WG 1.2.1: Assessing impacts of loading on Reference Frame realizations
Chair: Anthony Mémin (Université Nice, France)
Vice-chair: Anna Klos (Military University of Technology, Poland)
Terms of Reference
Non-tidal loading (NTL) deforms the Earth's surface adding variability to the coordinates of geodetic sites. The effects of NTL are already observed in geodetic time series from VLBI, SLR, DORIS and GNSS techniques. They occur in a wide range of period, from sub-daily to centennial time scale. They also have an impact on crustal velocity estimates and as a consequence on the realization of the terrestrial reference frame. It has been shown that unconsidered NTL effects can bias estimates of geodetic vertical velocity by 0.5 mm/yr over the continent to more than 1 mm/yr in the southern tropical regions between 1993 and 2014 (Santamaría-Gómez and Mémin 2015). It is five to more than ten times larger than the requirement of the Global Geodetic Observing System on interannual to secular time scales and about one-third of the current rate of sea level rise. Geodetic techniques require accurate global circulation models to allow precise estimation of the Earth's surface displacements to reduce the variability of position time series, in addition to the corresponding time-variable gravity field affecting the orbits of artificial satellites. Correcting for NTL at the observation level reduced for example the variability of GNSS time series by up to 7 mm (Männel et al. 2019). According to the 2010 IERS conventions, there are currently no recommended surface-mass change models (atmosphere, ocean circulation, ocean response to atmospheric changes, hydrology, past- and present-day ice-mass, sea level) nor Earth models (1D vs 3D, elastic, visco-elastic, rheology, coastline definition) to account for NTL deformation in geodetic position time series. Hence, a better understanding of NTL contribution to geodetic time series is required. Also, several studies have already shown that a posteriori corrections slightly decrease the variance factor of a Terrestrial Reference Frame (TRF) multi-technique combination but the improvement at some sites was also counterbalanced by degradation at others. The accuracy and precision of current space geodetic techniques are such that several scientific studies have already considered atmospheric loading corrections at the observation level. However, there still exist open questions regarding the application of loading corrections for the generation of operational geodetic products, either a priori or a posteriori.

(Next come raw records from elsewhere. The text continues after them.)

-- ==== Sys2Proof/Laws/Bits.lean ====
section
/-!
SUPPORT. Bit fields: what a field holds after it or another one is replaced.
-/
namespace Sys2Proof.Machine

/-- A number split at a field's place. -/
theorem setBits_eq (v hi lo x : Nat) :
    setBits v hi lo x = v % 2 ^ lo + 2 ^ lo * (x % 2 ^ (hi + 1 - lo) + 2 ^ (hi + 1 - lo) * (v / 2 ^ lo / 2 ^ (hi + 1 - lo))) := by
  unfold setBits
  simp only [Nat.shiftRight_eq_div_pow, Nat.shiftLeft_eq]
  generalize hw : hi + 1 - lo = w
  have h1 := Nat.mod_add_div v (2 ^ lo)
  have h2 := Nat.mod_add_div (v / 2 ^ lo) (2 ^ w)
  generalize v / 2 ^ lo = q at *
  generalize hp : 2 ^ lo = p at *
  generalize 2 ^ w = m at *
  generalize q / m = c at *
  generalize q % m = b at *
  generalize x % m = y at *
  generalize v % p = a at *
  subst h2
  subst h1
  have : p * (b + m * c) = b * p + p * (m * c) := by ring
  rw [this]
  have e : p * (y + m * c) = y * p + p * (m * c) := by ring
  rw [e]
  omega

/-- A replaced field holds the low bits of its new value. -/
theorem bits_setBits_same (v hi lo x : Nat) : bits (setBits v hi lo x) hi lo = x % 2 ^ (hi + 1 - lo) := by
  rw [setBits_eq, bits, Nat.shiftRight_eq_div_pow, Nat.add_mul_div_left _ _ (Nat.two_pow_pos lo),
    Nat.div_eq_of_lt (Nat.mod_lt _ (Nat.two_pow_pos lo)), Nat.zero_add, Nat.add_mul_mod_self_left, Nat.mod_mod]

/-- A field above a replaced one stands. -/
theorem bits_setBits_above (v hi lo x hi' lo' : Nat) (h : hi < lo') (hl : lo ≤ hi + 1) :
    bits (setBits v hi lo x) hi' lo' = bits v hi' lo' := by
  obtain ⟨k, rfl⟩ : ∃ k, lo' = lo + (hi + 1 - lo) + k := ⟨lo' - (hi + 1), by omega⟩
  have e : (setBits v hi lo x) / 2 ^ lo / 2 ^ (hi + 1 - lo) = v / 2 ^ lo / 2 ^ (hi + 1 - lo) := by
    rw [setBits_eq, Nat.add_mul_div_left _ _ (Nat.two_pow_pos lo), Nat.div_eq_of_lt (Nat.mod_lt _ (Nat.two_pow_pos lo)),
      Nat.zero_add, Nat.add_mul_div_left _ _ (Nat.two_pow_pos _), Nat.div_eq_of_lt (Nat.mod_lt _ (Nat.two_pow_pos _)), Nat.zero_add]
  simp only [bits, Nat.shiftRight_eq_div_pow, Nat.pow_add, ← Nat.div_div_eq_div_mul, e]

/-- A field below a replaced one stands. -/
theorem bits_setBits_below (v hi lo x hi' lo' : Nat) (h : hi' < lo) : bits (setBits v hi lo x) hi' lo' = bits v hi' lo' := by
  by_cases hh : hi' + 1 ≤ lo'
  · have : hi' + 1 - lo' = 0 := by omega
    simp [bits, this, Nat.mod_one]
  have key : ∀ r : Nat, bits r hi' lo' = (r % 2 ^ lo) / 2 ^ lo' % 2 ^ (hi' + 1 - lo') := by
    intro r
    obtain ⟨k, hk⟩ : ∃ k, lo = lo' + (hi' + 1 - lo') + k := ⟨lo - (hi' + 1), by omega⟩
    rw [bits, Nat.shiftRight_eq_div_pow, hk, Nat.pow_add, Nat.pow_add, Nat.mul_assoc, Nat.mod_mul_right_div_self,
      Nat.mod_mul_right_mod]
  rw [key, key v, setBits_eq, Nat.add_mul_mod_self_left, Nat.mod_mod]

/-- A field replaced within a 64-bit word leaves a 64-bit word. -/
theorem setBits_lt (v hi lo x : Nat) (hv : v < 2 ^ 64) (hh : hi < 64) (hl : lo ≤ hi) : setBits v hi lo x < 2 ^ 64 := by
  rw [setBits_eq]
  have e : (2 : Nat) ^ 64 = 2 ^ lo * (2 ^ (hi + 1 - lo) * 2 ^ (63 - hi)) := by
    rw [← Nat.pow_add, ← Nat.pow_add]; congr 1; omega
  have c : v / 2 ^ lo / 2 ^ (hi + 1 - lo) < 2 ^ (63 - hi) := by
    rw [Nat.div_div_eq_div_mul, Nat.div_lt_iff_lt_mul (by positivity)]
    rw [e] at hv
    linarith [Nat.mul_comm (2 ^ (63 - hi)) (2 ^ lo * 2 ^ (hi + 1 - lo)), Nat.mul_assoc (2 ^ lo) (2 ^ (hi + 1 - lo)) (2 ^ (63 - hi))]
  have a := Nat.mod_lt v (Nat.two_pow_pos lo)
  have b := Nat.mod_lt x (Nat.two_pow_pos (hi + 1 - lo))
  rw [e]
  generalize 2 ^ lo = p at *
  generalize 2 ^ (hi + 1 - lo) = m at *
  generalize 2 ^ (63 - hi) = n at *
  generalize v / p / m = y at *
  have h1 : x % m + m * y < m * n := by nlinarith [Nat.mul_le_mul_left m c]
  nlinarith [Nat.mul_le_mul_left p h1]

/-- A field is below its width's power. -/
theorem bits_lt (v hi lo : Nat) : bits v hi lo < 2 ^ (hi + 1 - lo) := Nat.mod_lt _ (Nat.two_pow_pos _)

end Sys2Proof.Machine
end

Santamaría-Gómez A, Mémin A (2015) Geodetic secular velocity errors due to interannual surface loading deformation. Geophys J Int Exp Lett 202 (2):763–767, doi:10.1093/gji/ggv190.
Männel B, Dobslaw H, Dill R, Glaser S, Balidakis K, Thomas M, Schuh H (2019) Correcting surface loading at the observation level: impact on global GNSS and VLBI station networks, J Geod, doi.org/10.1007/s00190-019-01298-y.
The principal objectives of the scientific work are to assess the effects of load and Earth models and their applications for TRF utilization and to assemble specific recommendations for users and future IERS conventions.
Program of Activities
· Create and maintain an updated list of loading studies: models and observations.
· Compare and assess differences between existing load models.
· Assess ice and sea level change loading deformation.
· Assess the propagation of loading model errors and differences in using several Earth models into the site coordinates, TRF parameters and the ITRF.
· Determine whether load models should be applied a priori or a posteriori.
· Organize meetings during international conferences (EGU, AGU…).
· Suggest recommendations for IERS conventions.
List of members (not yet finalized)
Jean-Paul Boy (France)
Kristel Chanard (France)
Benjamin Maennel (Germany)
Anthony Mémin (France), Chair
Laurent Métivier (France)
Manuela Seitz (Germany)
Giorgio Spada (Italy)
Daniela Thaller (Germany)
Wouter van der Wal (The Netherlands)
Christopher Kotsakis (Greece)